Historically, presidential hobbies have been viewed as a window into the enigma occupying the White House. If he’s a bowler, as were LBJ and Nixon, there must be a down-to-earth Archie Bunker buried somewhere inside him, the reasoning goes. If, like Barack Obama, he likes to stir up a street game of pick-up hoops he’s assuredly “with it” and youthfully hip. If he loves baseball as much as former Texas Rangers owner George W. Bush he must be as patriotic as ballpark franks and first pitches.

It’s clear from context that the media shaming Trump for his love of a “good walk spoiled” harbor a special hatred for golf. In its latest screed against the sport Salon pulls no punches, calling those who play “greedheads and their wannabees” and a “staple of pale male humor.” It’s an unforgivable waste of space and water, they claim, and a pastime whose “most important function in American culture” is as  “lubricant for business.” Their rant paints golfers as entitled liars and cheats engaging in white male-only environmentally dubious conspicuous consumption.

Either the magazine’s editors think it’s still 1955 and it’s Ike, rather than Trump, who just dialed up a seventeen-day links vacation, or the “research” for their screed consisted of watching the movie Caddyshack on continuous replay.

To highlight their hypocrisy it’s useful to choose a sport—say, cycling—that the members of the media likely engage in themselves, and appear to admire for its esprit de corps.

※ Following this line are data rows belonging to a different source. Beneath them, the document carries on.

-- ==== Sys2Proof/Machine/State.lean ====
section
/-! DEFINITION. Everything the spec gives the QS-8 to hold, as plain data, and its values after reset. Instants are
counts of 25 ns reference cycles on the model's own time `State.now` (log entry 1). Rates are whole steps per second;
squares of rates are exact (R29, R30). -/

namespace Sys2Proof.Machine

/-- A step never faults: every command of the block has an effect or none in every state (log entry 19). No
constructor, so no meaning can raise one. -/
inductive Fault where
  deriving DecidableEq, Repr

/-- Why a step gives no next state. -/
inductive Refusal where
  /-- Raised by an arm of exec whose command has no meaning yet; no arm does. Safe: the machine stops. -/
  | notModelled (mnemonic : String)
  deriving DecidableEq, Repr

/-! ### Channel configuration and queue entries -/

/-- Which level of LIMP and LIMN is active (R52). -/
inductive LimitPolarity where
  | activeLow
  | activeHigh
  deriving DecidableEq, Repr

/-- Which DIR level stands for the positive direction (R52). -/
inductive DirPolarity where
  | posHigh
  | posLow
  deriving DecidableEq, Repr

/-- The channel configuration record (R52). Times in microseconds, rates in steps per second. -/
structure ChanConfig where
  enable : Bool
  pulseWidth : Nat
  dirSettle : Nat
  maxRate : Nat
  softMin : Int
  softMax : Int
  limitFilter : Nat
  limitPolarity : LimitPolarity
  limpEnable : Bool
  limnEnable : Bool
  dirPolarity : DirPolarity
  deriving DecidableEq, Repr

/-- The configuration record after any reset (R52, last column). -/
def ChanConfig.reset : ChanConfig where
  enable := false
  pulseWidth := 5
  dirSettle := 5
  maxRate := 100000
  softMin := -2147483648
  softMax := 2147483647
  limitFilter := 0
  limitPolarity := .activeLow
  limpEnable := false
  limnEnable := false
  dirPolarity := .posHigh

/-- The four values of a DEFINED profile, and of a snapshot (R3, R27). -/
structure Profile where
  vs : Nat
  vc : Nat
  a : Nat
  b : Nat
  deriving DecidableEq, Repr

/-- How a MOVE gives its end (R2). -/
inductive MoveMode where
  | relative
  | absolute
  deriving DecidableEq, Repr

/-- A MOVE entry (R2). `amount` is the signed distance (RELATIVE) or target (ABSOLUTE). `exitRate` is Ve, present
exactly when CHAIN is set. -/
structure MoveEntry where
  tag : Word
  mode : MoveMode
  amount : Word
  exitRate : Option Nat
  profile : Profile
  overridden : Bool
  deriving DecidableEq, Repr

/-- A segment queue entry (R2). -/
inductive Entry where
  | move (m : MoveEntry)
  | dwell (tag : Word) (duration : Nat)
  | setPosition (tag : Word) (value : Word)
  | mark (tag : Word) (set clear : Mask)
  | marker (slot : SlotIx)
  deriving DecidableEq, Repr

/-- The end position, step count and direction a MOVE resolves to (R12). The end position is formed without wrap. -/
structure Resolved where
  endPos : Int
  steps : Nat
  positive : Bool
  deriving DecidableEq, Repr

/-- The binding record of the head (R20). A BOUND record holds Vt, the bound minimum, the successor's place in the
queue (the head has place 0) and the end position and direction it resolves to (R23). -/
inductive Binding where
  | notChained
  | pending
  | bound (vt minimum : Nat) (place : Nat) (successor : Resolved)
  | unbound
  | closed
  deriving DecidableEq, Repr

/-- The channel states (R51). -/
inductive ChanState where
  | disabled
  | idle
  | running
  | dwelling
  | waiting
  | stopping
  | held
  deriving DecidableEq, Repr

/-- The phases of a running MOVE (R29). -/
inductive Phase where
  | none
  | settle
  | rampUp
  | cruise
  | rampDown
  | final
  deriving DecidableEq, Repr

/-- The PGN's stop mode (R29), which is also the mode of a halt order (R53). -/
inductive StopMode where
  | none
  | decel
  | abrupt
  deriving DecidableEq, Repr

/-- A scheduled step: the instant it is due and the rate squared chosen for it (R29). -/
structure Sched where
  due : Nat
  rateSq : Nat
  deriving DecidableEq, Repr

/-- The statuses of completions (R183). -/
inductive Status where
  | ok
  | badKind
  | badField
  | wrongRing
  | channelOff
  | channelHeld
  | cancelled
  | halted
  | limit
  | range
  | expired
  | memberLost
  | aborted
  | tooLate
  | notRunning
  | busy
  | estopLatched
  | inputActive
  | notFound
  deriving DecidableEq, Repr

/-- The flags of a completion (R180). -/
structure Flags where
  unbound : Bool
  short : Bool
  overridden : Bool
  watchHalt : Bool
  deriving DecidableEq, Repr

/-- No flag set. -/
def Flags.clear : Flags where
  unbound := false
  short := false
  overridden := false
  watchHalt := false

/-- A head MOVE's completion kept back until its pulse ends (R56): all of it but the position and the timestamp, which
are those of that instant. -/
structure Kept where
  tag : Word
  status : Status
  flags : Flags
  steps : Word
  rate : Word
  deriving DecidableEq, Repr

/-- An input qualifier (R66, R108, R163, R172): the pin level last sampled (true is high), the instant at which it last
changed, and the qualified state. `before` is some instant where that last change turned back one that was under
qualification: the instant at which the one turned back had come. -/
structure Qual where
  level : Bool
  since : Nat
  before : Option Nat
  qualified : Bool
  deriving DecidableEq, Repr

/-- The profile generator's state (R29). `pulseEnd` is the STEP level and the end of its pulse: STEP is high exactly
while it is some instant. `settleEnd`, `lastEnd`, `lastStepAt`, `lastVtSq` and `fell` are the instants and the value the
rules refer back to: the end of SETTLE (R34), the end of the last step's period (R15, R44), the last step emitted
(R43), Vt squared at the last boundary (R41) and the last fall of STEP (R45). -/
structure Pgn where
  rateSq : Nat
  phase : Phase
  remaining : Nat
  emitted : Nat
  schedule : Option Sched
  stopMode : StopMode
  position : Word
  dirHigh : Bool
  pulseEnd : Option Nat
  stopHold : Option Nat
  settleEnd : Option Nat
  lastEnd : Option Nat
  lastStepAt : Nat
  lastVtSq : Nat
  fell : Option Nat
  deriving DecidableEq, Repr

/-- The PGN after any reset (R29). -/
def Pgn.reset : Pgn where
  rateSq := 0
  phase := .none
  remaining := 0
  emitted := 0
  schedule := none
  stopMode := .none
  position := 0
  dirHigh := false
  pulseEnd := none
  stopHold := none
  settleEnd := none
  lastEnd := none
  lastStepAt := 0
  lastVtSq := 0
  fell := none

/-- One channel: its CSQ and its PGN. `watchHalt` says that a halt order of a watch has reached the channel while its
present head was head (R57). `dwellStart` is the start of the running DWELL timer (R16). -/
structure Channel where
  cfg : ChanConfig
  state : ChanState
  queue : List Entry
  resolved : Option Resolved
  binding : Binding
  watchHalt : Bool
  kept : Option Kept
  dwellStart : Option Nat
  limp : Qual
  limn : Qual
  pgn : Pgn
  deriving DecidableEq, Repr

/-- A channel after any reset, with its limit qualifiers as given (R4, R29, R51, R52). -/
def Channel.reset (limp limn : Qual) : Channel where
  cfg := .reset
  state := .disabled
  queue := []
  resolved := none
  binding := .notChained
  watchHalt := false
  kept := none
  dwellStart := none
  limp := limp
  limn := limn
  pgn := .reset

/-! ### Rendezvous -/

/-- The states of an open slot (R73); a FREE slot is `none` in the table. -/
inductive SlotState where
  | opened
  | gathering
  | syncing
  deriving DecidableEq, Repr

/-- A slot in use (R72). The timeout is in milliseconds. -/
structure Slot where
  state : SlotState
  tag : Word
  members : Mask
  arrived : Mask
  timeout : Nat
  expiry : Option Nat
  external : Bool
  deriving DecidableEq, Repr

/-! ### Watches -/

/-- The sense of a POSITION watch (R93). -/
inductive Sense where
  | up
  | down
  | either
  deriving DecidableEq, Repr

/-- The edge of an EDGE watch (R93). -/
inductive Edge where
  | rise
  | fall
  | both
  deriving DecidableEq, Repr

/-- What a watch looks at, with its re-arm mode (R93). A POSITION watch under REARM holds its hysteresis H. -/
inductive WatchCond where
  | position (p : Word) (sense : Sense) (rearm : Option Nat)
  | edge (input : CapIx) (edge : Edge) (rearm : Bool)
  deriving DecidableEq, Repr

/-- The states of a watch that is not EMPTY (R94). -/
inductive WatchState where
  | dormant
  | armed
  | cooling
  | spent
  deriving DecidableEq, Repr

/-- A watch that is not EMPTY (R93). -/
structure Watch where
  state : WatchState
  channel : Chan
  cond : WatchCond
  notify : Bool
  decel : Mask
  abrupt : Mask
  auxSet : Mask
  auxClear : Mask
  arm : Option WatchIx
  deriving DecidableEq, Repr

/-! ### Intake -/

/-- A ring's base address and size as log2 (R112, R134). -/
structure RingPlace where
  base : Nat
  log2 : Nat
  deriving DecidableEq, Repr

/-- A ring's head buffer (R117). FETCHING holds the host address being read. -/
inductive Buffer where
  | empty
  | fetching (address : Nat)
  | holding (record : Block)
  deriving DecidableEq, Repr

/-- The RQI's state for one request ring (R112 to R118, R125). -/
structure RequestRing where
  place : Option RingPlace
  post : Nat
  fetch : Nat
  buffer : Buffer
  suspended : Bool
  credits : Nat
  deriving DecidableEq, Repr

/-- A request ring after any reset (R133). -/
def RequestRing.reset : RequestRing where
  place := none
  post := 0
  fetch := 0
  buffer := .empty
  suspended := false
  credits := 0

/-- The stall causes (R127, R183). -/
inductive StallCause where
  | none
  | queue
  | slot
  | external
  | credits
  | fence
  deriving DecidableEq, Repr

/-! ### Completions -/

/-- A record handed to the CPW (R142, R143), less its pass value, which it gets when it is written. `charged` is the
ring to which the credit of its request was charged; none for a notice (R125). `shows` is the model's own: the channel whose
position the record reports and the instant at which it was made, for the records in which a leading edge of that instant
counts (R33, log entry 28). -/
structure Cpl where
  notice : Bool
  kind : Byte
  status : Status
  flags : Flags
  channel : Byte
  lost : Byte
  tag : Word
  position : Word
  timestamp : Word
  auxA : Word
  auxB : Word
  charged : Option Ring
  shows : Option (Chan × Nat)
  deriving DecidableEq, Repr

/-- A pending HALT (R60). -/
structure PendingHalt where
  tag : Word
  halted : Mask
  untouched : Mask
  waiting : Mask
  deriving DecidableEq, Repr

/-! ### Part control -/

/-- The part states (R151). -/
inductive PartState where
  | off
  | starting
  | running
  | draining
  | failed
  deriving DecidableEq, Repr

/-- The fault codes of STAT (R183). -/
inductive FaultCode where
  | none
  | setupAddress
  | setupRead
  | setupReserved
  | ringSize
  | ringBase
  | setupValue
  | completionWrite
  deriving DecidableEq, Repr

/-- The whole part. -/
structure State where
  /-- The commands waiting, first in, first out. -/
  pending : List Instr
  /-- The model's own time, in reference cycles (log entry 1). -/
  now : Nat
  /-- The model's own counter of free choices among simultaneous events (log entry 4). -/
  choices : Nat
  /-- The eight channels: CSQ and PGN. -/
  chans : Vector Channel 8
  /-- The pending-halt list of the CSQs (R60). -/
  halts : List PendingHalt
  /-- The profile table; `none` is EMPTY (R27). -/
  profiles : Vector (Option Profile) 16
  /-- The rendezvous table; `none` is FREE (R72). -/
  slots : Vector (Option Slot) 8
  /-- The open list, oldest first (R73). -/
  openList : List SlotIx
  /-- The RVU drives XSYNC low (R88). -/
  xsyncLow : Bool
  /-- The XSYNC qualifier: the start of the present run of high readings, none while idle or reading low (R89). -/
  xsyncRun : Option Nat
  /-- The XSYNC level that the pull-up and the other parts give the wire, as last sampled (R177). -/
  xsync : Bool
  /-- The watch table; `none` is EMPTY (R93). -/
  watches : Vector (Option Watch) 16
  /-- The capture qualifiers (R108). -/
  caps : Vector Qual 4
  /-- The capture filter times in microseconds (R108). -/
  capFilter : Vector Nat 4
  /-- The AUX output latch (R110). -/
  aux : Mask
  /-- The main ring's intake state. -/
  mainRing : RequestRing
  /-- The control ring's intake state. -/
  ctrlRing : RequestRing
  /-- The stall cause shown in STAT (R127). -/
  stall : StallCause
  /-- INDEX_ERROR of STAT (R115). -/
  indexError : Bool
  /-- The completion ring's base and size (R134). -/
  cplPlace : Option RingPlace
  /-- The write index, CPL_WRITE (R134). -/
  cplWrite : Nat
  /-- The pass value (R134). -/
  pass : Bool
  /-- The retire index, CPL_RETIRE (R135). -/
  cplRetire : Nat
  /-- The posting queue, head first (R139). -/
  posting : List Cpl
  /-- The completion write under way, with its host address (R136); it writes the record at the head of the posting queue,
  which stays there until the write completes. -/
  writing : Option Nat
  /-- The lost count, 0 to 255 (R140). -/
  lost : Nat
  /-- The coalescing count and the delay in microseconds, none before the first entry to RUNNING (R145, R150). -/
  coalescing : Option (Nat × Nat)
  /-- The unannounced count (R145). -/
  unannounced : Nat
  /-- The instant of the oldest unannounced write (R145). -/
  oldest : Option Nat
  /-- INT_CAUSE: bit 0 CPL, 1 URGENT, 2 FAULT, 3 SETUP (R144, R182). -/
  intCause : BitVec 4
  /-- INT_ENABLE of CTRL (R147). -/
  intEnable : Bool
  /-- The HIF's interrupt request is asserted (R147). -/
  irq : Bool
  /-- An input, as last sampled: message-signalled interrupts are enabled in the configuration space (R147, log entry
  17). -/
  msiEnabled : Bool
  /-- An output: how many interrupt messages have been sent (R147, log entry 17). -/
  messages : Nat
  /-- The part state (R151). -/
  part : PartState
  /-- SETUP_LO (R153). -/
  setupLo : Word
  /-- SETUP_HI (R153). -/
  setupHi : Word
  /-- The setup read under way, with its host address (R154). -/
  setupRead : Option Nat
  /-- The fault code of STAT (R155, R161). -/
  faultCode : FaultCode
  /-- The ESTOP latch (R163). -/
  estopLatch : Bool
  /-- The ESTOP qualifier; qualified means asserted (R163). -/
  estop : Qual
  /-- The RST# qualifier; qualified means held in reset (R172). -/
  rst : Qual
  /-- The safe pattern held by PCT (R153, R156). -/
  safePattern : Option Mask
  /-- The motion clock in microseconds (R157). -/
  clock : Word
  /-- Reference cycles counted since the motion clock's last microsecond, 0 to 39 (R157, log entry 21). -/
  clockPart : Nat
  deriving DecidableEq, Repr

/-- A qualifier whose pin is sampled high and whose qualified state is `q`. -/
def Qual.high (q : Bool) : Qual where
  level := true
  since := 0
  before := none
  qualified := q

/-- The machine right after reset: part control by R169, intake by R133, the completion writer by R150, the channels
by R4, R29, R51 and R52, the tables by R27, R72 and R93, the latch and capture filters by R108 and R110. Every input
pin is sampled high (log entry 7), so no limit input is active and ESTOP is negated. -/
def State.reset : State where
  pending := []
  now := 0
  choices := 0
  chans := Vector.replicate 8 (Channel.reset (.high false) (.high false))
  halts := []
  profiles := Vector.replicate 16 none
  slots := Vector.replicate 8 none
  openList := []
  xsyncLow := false
  xsyncRun := none
  xsync := true
  watches := Vector.replicate 16 none
  caps := Vector.replicate 4 (.high true)
  capFilter := Vector.replicate 4 0
  aux := 0
  mainRing := .reset
  ctrlRing := .reset
  stall := .none
  indexError := false
  cplPlace := none
  cplWrite := 0
  pass := true
  cplRetire := 0
  posting := []
  writing := none
  lost := 0
  coalescing := none
  unannounced := 0
  oldest := none
  intCause := 0
  intEnable := false
  irq := false
  msiEnabled := false
  messages := 0
  part := .off
  setupLo := 0
  setupHi := 0
  setupRead := none
  faultCode := .none
  estopLatch := false
  estop := .high false
  rst := .high false
  safePattern := none
  clock := 0
  clockPart := 0

end Sys2Proof.Machine
end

If instead of teeing off the president had instead poured himself into his sexiest cycling jersey and sprinted off in the presidential peleton would he be engaging in a sport more demographically diverse? Hardly. According to the 2011 American Bicyclist Study only 5.1% of U.S. bike riders in 2010 were African American and just 6.4 were Hispanic. Even the progressive Community Cycling Center study found that the costs of purchasing an ordinary recreation bicycle were cited as a “major obstacle to cycling by 60% of participants in focus groups of African, African American and Hispanic.” By contrast the National Golf Foundation reported 20% minority participation in its 2015 report.

And what about golf’s bad rep as a male-only boy’s club? According to U.S. Cycling 87% of U.S. competitive cyclists are male while only 12% are female (compared to 20% female participation in golf). As it turns out cycling is every bit as much income-correlated, or more, than golf. According to a government study of 10,000 Americans commissioned by the National Highway Traffic Safety Administration access to bikes is strongly correlated with household income. Just 29% of those with household incomes less than $15,000 had regular access to a bicycle compared to 65% with incomes $75,000 or more.

If the pundit class’ chief complaint is the golfer-in-chief taking a 17-day working holiday in an age when even new employees at companies like Amgen and Ikea start with three weeks paid vacation, I’m willing to listen. But if it’s “this president” indulging in “that sport” that so burns their collective britches, they might need to chill-out long enough to leave their 1950s classist, racist, sexist, and ageist misconceptions about the sport behind.